# AKC PSA - Marley and Me



## Debles (Sep 6, 2007)

I am glad John Grogan is doing that. I wonder if they show any responsible dog ownership /training in the movie? I doubt it. One reason I didn't like the book.I don't think he was the most responsible dog owner but maybe he has learned from that experience. I do plan to see the movie though, for entertainment.


----------



## Celeigh (Nov 29, 2007)

I think Fergus is Marley reincarnated...

Maybe the movie will help some realize that dog ownership is not for the faint of heart.


----------



## MyBaileyGirl (Jun 11, 2008)

I like that message! I won't be seeing the movie because of how sad the book ends...If I cry reading the book, I know I'll cry in the movie. I've applied this to many different books LOL


----------



## Debles (Sep 6, 2007)

It would be so wonderful if Merle's Door were made into a movie. What a great book!!!
Beat Marley and Me by a mile!


----------



## Abbydabbydo (Jan 31, 2007)

Well I hope the movie has it's own deterrent effect, since Marley was a fairly active lab. I think the PSA is a great idea for the same reason.


----------



## AcesWild (Nov 29, 2008)

Debles said:


> I am glad John Grogan is doing that. I wonder if they show any responsible dog ownership /training in the movie? I doubt it. One reason I didn't like the book.I don't think he was the most responsible dog owner but maybe he has learned from that experience. I do plan to see the movie though, for entertainment.
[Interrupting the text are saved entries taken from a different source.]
-- ==== Sys2Proof/Machine/ExecLaneFloat.lean ====
section
/-!
DEFINITION. The meanings of the commands of floating-point lane instructions, group 0 (R380 to R383). Each is the effect of its command, over the shared
operations, and the end of a command.
-/
namespace Sys2Proof.Machine
open Sys2Proof

/-- `ADD` (R380): Lane op: floating-point a + b. -/
def execAdd (strand group fails : Nat) (s : State) : Host.Outcome State Fault Refusal :=
  .next (finish s (laneOp s 0 0 strand group fails))

/-- `SUB` (R380): Lane op: floating-point a − b. -/
def execSub (strand group fails : Nat) (s : State) : Host.Outcome State Fault Refusal :=
  .next (finish s (laneOp s 0 1 strand group fails))

/-- `MUL` (R380): Lane op: floating-point a × b. -/
def execMul (strand group fails : Nat) (s : State) : Host.Outcome State Fault Refusal :=
  .next (finish s (laneOp s 0 2 strand group fails))

/-- `FMA` (R380): Lane op: fused a × b + c. -/
def execFma (strand group fails : Nat) (s : State) : Host.Outcome State Fault Refusal :=
  .next (finish s (laneOp s 0 3 strand group fails))

/-- `FMS` (R380): Lane op: fused a × b − c. -/
def execFms (strand group fails : Nat) (s : State) : Host.Outcome State Fault Refusal :=
  .next (finish s (laneOp s 0 4 strand group fails))

/-- `DIV` (R380): Lane op: floating-point a / b. -/
def execDiv (strand group fails : Nat) (s : State) : Host.Outcome State Fault Refusal :=
  .next (finish s (laneOp s 0 5 strand group fails))

/-- `SQRT` (R380): Lane op: square root of a. -/
def execSqrt (strand group fails : Nat) (s : State) : Host.Outcome State Fault Refusal :=
  .next (finish s (laneOp s 0 6 strand group fails))

/-- `MIN` (R380): Lane op: minimumNumber. -/
def execMin (strand group fails : Nat) (s : State) : Host.Outcome State Fault Refusal :=
  .next (finish s (laneOp s 0 7 strand group fails))

/-- `MAX` (R380): Lane op: maximumNumber. -/
def execMax (strand group fails : Nat) (s : State) : Host.Outcome State Fault Refusal :=
  .next (finish s (laneOp s 0 8 strand group fails))

/-- `ABS` (R383): Lane op: clear the sign bit. -/
def execAbs (strand group fails : Nat) (s : State) : Host.Outcome State Fault Refusal :=
  .next (finish s (laneOp s 0 9 strand group fails))

/-- `NEG` (R383): Lane op: invert the sign bit. -/
def execNeg (strand group fails : Nat) (s : State) : Host.Outcome State Fault Refusal :=
  .next (finish s (laneOp s 0 10 strand group fails))

/-- `EXP2` (R382): Lane op: correctly rounded 2^a in FP32. -/
def execExp2 (strand group fails : Nat) (s : State) : Host.Outcome State Fault Refusal :=
  .next (finish s (laneOp s 0 11 strand group fails))

/-- `LOG2` (R382): Lane op: correctly rounded log2 a in FP32. -/
def execLog2 (strand group fails : Nat) (s : State) : Host.Outcome State Fault Refusal :=
  .next (finish s (laneOp s 0 12 strand group fails))

/-- `RSQRT` (R382): Lane op: correctly rounded 1/√a in FP32. -/
def execRsqrt (strand group fails : Nat) (s : State) : Host.Outcome State Fault Refusal :=
  .next (finish s (laneOp s 0 13 strand group fails))

end Sys2Proof.Machine
end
Actually as I recall he mentions in the book that Marley was probably a BYB and that he didn't know better. And that Marley had bad obedience and that he let him drink from the shower which turned into a habit.

I think the book was very insightful for anyone wanting to get a dog out of a newspaper.


----------



## Jackson'sMom (Oct 13, 2007)

I'm so glad to see this PSA, and wish that all movies/cartoons that feature cute dogs would do the same thing. Think back to the run on Dalmations after the "101 Dalmatians" movies, followed by a flood of Dals being dumped at animal shelters. Great to see the AKC being proactive.


----------



## paula bedard (Feb 5, 2008)

Thanks so much for posting this. I'm sending the link to my niece who has her own real live Marley. I hope this service announcement helps as intended. My niece has issues with her dog Sydney and almost had to give him up. He's on medicine and it seems to be helping. She says he's a much happier dog now.


----------



## AmbikaGR (Dec 31, 2007)

Jackson'sMom said:


> I'm so glad to see this PSA, and wish that all movies/cartoons that feature cute dogs would do the same thing. Think back to the run on Dalmations after the "101 Dalmatians" movies, followed by a flood of Dals being dumped at animal shelters. Great to see the AKC being proactive.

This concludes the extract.